Batch Transcription Examples

Transcribe Batch Endpoint

The /transcribe_batch endpoint allows you to transcribe multiple audio files in a single request. This is useful for batch processing of audio files.

  • Command:
    curl -X 'POST' \
    'http://localhost:7860/transcribe_batch/' \
    -H 'accept: application/json' \
    -H 'Content-Type: multipart/form-data' \
    -F 'files=@samples/kannada_sample_1.wav;type=audio/x-wav' \
    -F 'files=@samples/kannada_sample_2.wav;type=audio/x-wav'
    
  • Expected Output:
    {
      "transcriptions": [
        "ಕರ್ನಾಟಕದ ರಾಜಧಾನಿ ಯಾವುದು",
        "ಬೆಂಗಳೂರು ಕರ್ನಾಟಕ ರಾಜ್ಯದ ರಾಜಧಾನಿ ಆಗಿದೆ ಕರ್ನಾಟಕದಲ್ಲಿ ನಾವು ಕನ್ನಡ ಮಾತನಾಡುತ್ತೇವೆ"
      ]
    }
    

Troubleshooting

  • Transcription errors: Verify the audio file is in WAV format, mono, and sampled at 16kHz.

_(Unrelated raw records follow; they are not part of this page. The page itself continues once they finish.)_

-- ==== Sys2Proof/Machine/Counter.lean ====
section
/-!
DEFINITION. Sys2Proof/Machine/Counter.lean: the reference counters CNT[0..31] (R114–R123).
-/
namespace Sys2Proof.Machine

/-- The counter runs: enabled, and not MOORED (R102). -/
def Dev.cntRuns (d : Dev) (n : Nat) : Bool := d.on (CNT_CTRL_ENABLE n) && d.mode != 0

/-- Push a counter split when SPLIT_EN is 1 (R121). -/
def cntSplit (n : Nat) (s : Split) (d : Dev) : Dev :=
  if d.on (CNT_CFG_SPLIT_EN n) then
    let t := d.cntAt n
    d.putCnt n { t with fifo := (t.fifo.push s).1 }
  else d

/-- R115: an edge of the input clock, stamped `stamp`. -/
def cntEdge (n : Nat) (stamp : Int) (d : Dev) : Dev :=
  if d.cntRuns n then
    let t := d.cntAt n
    let inGate := t.gateFrom.isSome
    d.putCnt n { t with
      count := (t.count + 1) % 2 ^ 48
      edgeAt := d.clock.now + 1
      fast := t.fast || (match t.lastEdge with | some s => decide ((stamp - s) * 8 < 10 * 65536) | none => false)
      lastEdge := some stamp
      edges := if inGate then t.edges + 1 else t.edges
      tFirst := if inGate && t.tFirst.isNone then some stamp else t.tFirst
      tLast := if inGate then some stamp else t.tLast }
  else d

/-- R114: the counter's input is a clock above 800 MHz: a synthesiser output whose frequency says so, or edges less than 1.25 ns apart. Its
results are free values (log entry 14). -/
def Dev.cntOver (d : Dev) (n : Nat) : Bool :=
  let s := d.get (CNT_CFG_SRC n)
  (d.cntAt n).fast || (decide (12 ≤ s) && decide (s ≤ 15) &&
    decide (800000000 * d.get (SYN_FRAC_DEN_DEN (s - 12)) * d.get (SYN_ODIV_ODIV (s - 12)) < 1000000000 * d.synNum (s - 12)))

/-- A count of the counter's input as software meets it: free when the input is too fast (R114). -/
def Dev.cntSeen (d : Dev) (n w v : Nat) : Nat := if d.cntOver n then Config.counterCount d.fresh % 2 ^ w else v

/-- R116: an index event occurs at TCLK `at_`. Tooth 0 of a tracker that gives tooth timing: the stamp of a real tooth, or the converted time
of a synthetic or virtual one; a line of the pin fabric at any time. -/
def Dev.idxLive (d : Dev) (n at_ : Nat) : Bool :=
  let k := d.get (CNT_CFG_IDX_SRC n)
  if 8 ≤ k then true
  else
    let t := d.trkAt k
    let real : Bool := (match t.cand with | some c => c.tooth == 0 && dueOf c.stamp == at_ | none => false) ||
      (match t.recent.head? with | some r => r.tooth == 0 && dueOf (r.stamp + d.delayU k) == at_ | none => false)
    let rev := d.convRev k (((at_ : Int) + 1) * 65536 - 1)
    let conv := dueOf (d.convertPhase k rev 0) == at_ && (!bit (d.tooth k 0) 48 || t.synthInd || d.on (TRK_STATE_SYNTH k))
    d.trkTiming k && (real || conv)

/-- R115: an index event in this TCLK: the count is captured and set to 0, by IDX_MODE; an edge in this TCLK counts after it. -/
def cntIndex (n : Nat) (d : Dev) : Dev :=
  let mode := d.get (CNT_CFG_IDX_MODE n)
  let now := d.clock.now
  if d.cntRuns n ∧ (d.cntAt n).idxAt ≠ now + 1 ∧ (mode = 1 ∨ (mode = 2 ∧ d.on (CNT_STATUS_ARMED n))) ∧ d.idxLive n now then
    let t := d.cntAt n
    let idx := t.idxCount + 1
    let same := b2n (t.edgeAt == now + 1)
    let d := d.putCnt n { t with count := same, idxCount := idx, idxAt := now + 1 }
    let d := if mode = 2 then d.set (CNT_STATUS_ARMED n) 0 else d
    let d := d.cause (CNT_IRQ_STAT_INDEX n)
    (cntSplit n (mkSplit ((now : Int) * 65536) (0x200 + n) 0x51 0 (d.cntSeen n 48 ((t.count + 2 ^ 48 - same) % 2 ^ 48)) idx) d).tick1
  else d

/-- R116: tooth 0 comes round on a wheel that coasts, or whose tooth 0 is virtual: its converted time alone gives the index. -/
def cntIdxTick (n : Nat) (d : Dev) : Dev :=
  let k := d.get (CNT_CFG_IDX_SRC n)
  if d.on (CNT_CTRL_ENABLE n) ∧ d.get (CNT_CFG_IDX_MODE n) ≠ 0 ∧ k < 8 ∧ (!bit (d.tooth k 0) 48 ∨ 4 ≤ d.get (TRK_STATE_STATE k)) then cntIndex n d
  else d

/-- R118: the FFO of a gate of `len` TCLK with `e` edges, in 2^-40 units, rounded to nearest (log entry 14). -/
def Dev.cntFfo (d : Dev) (n len e : Nat) (t : Cnt) : Option Int :=
  let nom := d.get (CNT_NOM_HZ_NOM n)
  let frac := d.on (CNT_CFG_FRAC n) && d.mode != 1 && d.mode != 4
  if d.cntOver n then some (Config.counterOver d.fresh)
  else if frac then
    match t.tFirst, t.tLast with
    | some a, some b =>
      if e < 2 ∨ b ≤ a then none
      else some (divRound (((e - 1 : Nat) : Int) * 65536 * 1000000000 * 2 ^ 40) ((b - a).toNat * nom) - 2 ^ 40)
    | _, _ => none
  else some (divRound ((e : Int) * 1000000000 * 2 ^ 40) (len * nom) - 2 ^ 40)

/-- R120: a change of QUALIFIED sets the QUAL cause. -/
def cntQualify (n : Nat) (q : Bool) (d : Dev) : Dev :=
  if d.on (CNT_STATUS_QUALIFIED n) = q then d
  else (d.setB (CNT_STATUS_QUALIFIED n) q).cause (CNT_IRQ_STAT_QUAL n)

/-- R118–R121: the open gate closes at this catch. A gate without edges gives −1, saturated (R118). DESIGN CHOICE, log entry 92: a FRAC gate
with fewer than 2 edges keeps FFO and VALID and still gives its split, with the FFO of the gate before, and the GATE cause; QUALIFIED is set
at a gate's close only; a gate without edges is not among the 16 results. -/
def cntGateClose (n : Nat) (d : Dev) : Dev :=
  let t := d.cntAt n
  match t.gateFrom with
  | none => d
  | some _ =>
    let restart := some (d.clock.now + d.get (CNT_QCFG_QUAL_S n) * 1000000000)
    let edges := d.cntSeen n 48 t.edges
    let d0 := d.putCnt n { t with gateFrom := none, edges := 0, tFirst := none, tLast := none, gateBad := false }
    if t.gateBad then d0
    else if t.edges = 0 then
      let d := (d0.set (CNT_STATUS_NO_SIGNAL n) 1).set (CNT_STATUS_VALID n) 0
      let d := (d.cause (CNT_IRQ_STAT_NO_SIGNAL n)).cause (CNT_IRQ_STAT_GATE n)
      let d := cntQualify n false (d.putCnt n { d.cntAt n with qualEnd := if t.results.length = 16 then restart else none })
      let d := if d.on (CNT_CFG_FRAC n) ∧ d.mode ≠ 1 ∧ d.mode ≠ 4 then d else d.sets (CNT_FFO_FFO n) (satS 32 (-(2 ^ 40)))
      cntSplit n (mkSplit d.nowU (0x200 + n) 0x50 0 0 (d.get (CNT_FFO_FFO n))) d
    else
      let len := d.clock.now - t.gateAt
      match d.cntFfo n len t.edges t with
      | none => cntSplit n (mkSplit d.nowU (0x200 + n) 0x50 0 edges (d.get (CNT_FFO_FFO n))) (d0.cause (CNT_IRQ_STAT_GATE n))
      | some raw =>
        let f := satS 32 raw
        let d := d0.sets (CNT_FFO_FFO n) f
        let d := ((d.set (CNT_STATUS_VALID n) 1).set (CNT_STATUS_NO_SIGNAL n) 0).cause (CNT_IRQ_STAT_GATE n)
        let prev := t.results
        let sum := prev.foldl (· + ·) 0
        let judged := decide (prev.length = 16)
        let out := judged && decide ((raw * 16 - sum).natAbs * 1000000000 > d.get (CNT_QCFG_FREQ_GATE_PPB n) * 16 * 2 ^ 40)
        let qualEnd := if !judged then none else if out then restart else some (t.qualEnd.getD (restart.getD 0))
        let d := d.putCnt n { d.cntAt n with results := (raw :: prev).take 16, qualEnd := qualEnd }
        let d := if out then cntQualify n false d
          else match qualEnd with
            | some q => if q ≤ d.clock.now then cntQualify n true d else d
            | none => d
        (cntSplit n (mkSplit d.nowU (0x200 + n) 0x50 0 edges (ofSigned 32 f)) d).tick1

/-- G strokes, 0 standing for 2^32 (R117). -/
def Dev.gateLen (d : Dev) (n : Nat) : Nat := let g := d.get (CNT_GATE_G n); if g = 0 then 2 ^ 32 else g

/-- R117: at a catch whose stroke number is a multiple of G a gate closes and the next opens; a change of GATE moves the end of the gate that
is open to the next multiple of the new G: DESIGN CHOICE, log entry 92. A gate that ends or opens at a catch contains it (R119). `enBefore` is ENABLE before this
catch; `bad` tells a step or a period change at this catch (R119). -/
def cntCatch (n : Nat) (enBefore bad : Bool) (d : Dev) : Dev :=
  let t := d.cntAt n
  if !d.on (CNT_CTRL_ENABLE n) ∨ d.mode = 0 then
    if t.gateFrom.isSome then d.putCnt n { t with gateFrom := none, edges := 0, tFirst := none, tLast := none, gateBad := false } else d
  else
    let d := if enBefore then d else cntQualify n false (d.putCnt n { t with idxCount := 0, results := [], qualEnd := none, fast := false, lastEdge := none })
    let d := if bad then d.putCnt n { d.cntAt n with gateBad := true } else d
    let d := if d.clock.strokeNo % d.gateLen n = 0 then
        (let d := cntGateClose n d
         d.putCnt n { d.cntAt n with gateFrom := some d.clock.strokeNo, gateAt := d.clock.now, gateBad := bad })
      else d
    d.setSat (CNT_STATUS_QUAL_REMAIN n) (secsLeft d.clock.now (d.cntAt n).qualEnd)

/-- R115: CTRL.ARM. -/
def cntArm (n : Nat) (d : Dev) : Dev := d.set (CNT_STATUS_ARMED n) 1

/-- A read of COUNT_LO latches COUNT_HI. -/
def countLoRead (m : Master) (n : Nat) (d : Dev) : Nat × Dev :=
  let c := d.cntSeen n 48 (d.cntAt n).count
  let d := d.latchTo m (0x22018 + 0x80 * n) (c / 2 ^ 32)
  (c % 2 ^ 32, if d.cntOver n then d.tick1 else d)

end Sys2Proof.Machine
end

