/-- CC_DECISION: the lead's decision at catch d (R344). -/
def ccDecision (d : Dev) : Dev :=
  match d.crew.cc with
  | none => d
  | some x =>
    if d.get CREW_CC_STATUS_STATE ≠ 2 ∨ !d.isLead then d
    else
      let l := d.crew.lead
      let q := x.serial + 4096 * x.gen
      let go := l.targets.all fun i => !d.inRoster i || l.votes.contains i
      let d := keelWork 3 500 (crewSend 4 0x23 bcast q [q, b2n go] d)
      let d := crewCause 2 (d.set CREW_CC_STATUS_OUTCOME (if go then 1 else 2))
      if go then putCc { x with go := some true } (d.set CREW_CC_STATUS_STATE 3)
      else ccAbort (d.set CREW_CC_STATUS_STATE 0)

/-- The lead at a catch: CC_PREPARE at p, the decision at d (R342, R344). -/
def ccCatch (d : Dev) : Dev :=
  if d.get CREW_CC_STATUS_STATE = 2 then
    let l := d.crew.lead
    let d1 := { d with crew := { d.crew with lead := { l with toP := l.toP - 1, toD := l.toD - 1 } } }
    let d1 := match d.crew.cc with
      | some x => if l.toP = 1 then crewSend 4 0x21 bcast (x.serial + 4096 * x.gen) [x.serial + 4096 * x.gen, x.applyAt] d1 else d1
      | none => d1
    if l.toD = 1 then ccDecision d1 else d1
  else d

/-- R345, R334: catch a at device time `t`, after the contexts have applied: the transaction ends, a raise takes effect, and a
context without GO is discarded where the device is admitted. -/
def ccEnd (t : Nat) (d : Dev) : Dev :=
  match d.crew.cc with
  | none => d
  | some x =>
    if x.go = some true ∧ x.applyAt ≤ t then
      let raise := d.crew.raise
      let d := { d with crew := { d.crew with cc := none, raise := none } }
      let d := if d.isLead then d.set CREW_CC_STATUS_STATE 0 else d
      match raise with | some v => putLevel v d | none => d
    else if d.orphanDue t ∧ d.on CREW_STATUS_ADMITTED then orphan d
    else d

/-! ### Levels (R333, R334) -/

/-- RAISE_LEVEL: a crew commit by Keel raises the level to TARGET at LEVEL_AT. -/
def raiseLevel (d : Dev) : Dev :=
  if !d.isLead then d
  else
    let at_ := (d.get CREW_LEVEL_AT_LO_SEC_LO + 2 ^ 32 * d.get CREW_LEVEL_AT_HI_SEC_HI) * 1000000000
    let v := d.get CREW_LEVEL_TARGET
    if v ≤ d.get CREW_LEVEL_CUR ∨ d.get CREW_CC_STATUS_STATE ≠ 0 ∨ at_ < d.clock.now + 2000000000 then crewCause 6 d
    else
      let r := ccOpen .keel d
      if r.1 then
        match r.2.bound .keel with
        | some c =>
          let d := { r.2 with crew := { r.2.crew with raise := some v } }
          let d := ctxCommit c 5 (crewPrepare c d)
          let d := d.putCtx c { d.ctxAt c with atA := at_ }
          (match d.crew.cc with | some x => putCc { x with applyAt := at_ } d | none => d)
        | none => r.2
      else crewCause 6 d

/-- A member takes the crew level that its upstream reports (R324, R334; log entry 24). -/
def followLevel (d : Dev) : Dev :=
  if d.get CREW_STATUS_ROLE = 2 ∧ d.on CREW_STATUS_ADMITTED then
    match d.crew.up.bind fun u => (d.cport u).adv with
    | some a => putLevel a.level d
    | none => d
  else d

/-! ### The crew reference (R326) -/

def Dev.crewRefOk (d : Dev) : Bool :=
  match d.crew.up with
  | none => false
  | some u =>
    d.get CREW_STATUS_ROLE == 2 && d.pstate u == 2 && d.on CREW_STATUS_ADMITTED && !d.crew.quar &&
    (match (d.cport u).adv with | some a => a.tbState == 2 || a.tbState == 3 | none => false)

/-- R326: the crew reference stops being qualified: the lead's last reported bound, divided by k, is the initial phase uncertainty of the
holdover that follows. -/
def crewLost (d : Dev) : Dev :=
  if d.on CREW_STATUS_CREW_QUAL then
    let d := d.set CREW_STATUS_CREW_QUAL 0
    if d.on TB_REF_SEL_CREW_EN then
      { d with tb := { d.tb with phase0Ps := some (divCeil (16000 * d.crew.leadBound) (d.get TB_ETE_CFG_K)) } }
    else d
  else d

Adjust using:
    ffmpeg -i sample_audio.wav -ac 1 -ar 16000 sample_audio_infer_ready.wav -y
    
  • Model not found: Download the required models using the huggingface-cli download commands above.
  • Port conflicts: Ensure port 7860 is free when running the FastAPI server.

Contributing

We welcome contributions! Please read the CONTRIBUTING.md file for guidelines on how to contribute to this project.

Also you can join the discord group to collaborate

References

Additional methods for Development

Running Nemo Model

  1. Download the Nemo model:
    wget https://objectstore.e2enetworks.net/indic-asr-public/indicConformer/ai4b_indicConformer_kn.nemo -O kannada.nemo
    
  2. Adjust the audio:
    ffmpeg -i sample_audio.wav -ac 1 -ar 16000 sample_audio_infer_ready.wav -y
    
  3. Run the program:
    python nemo_asr.py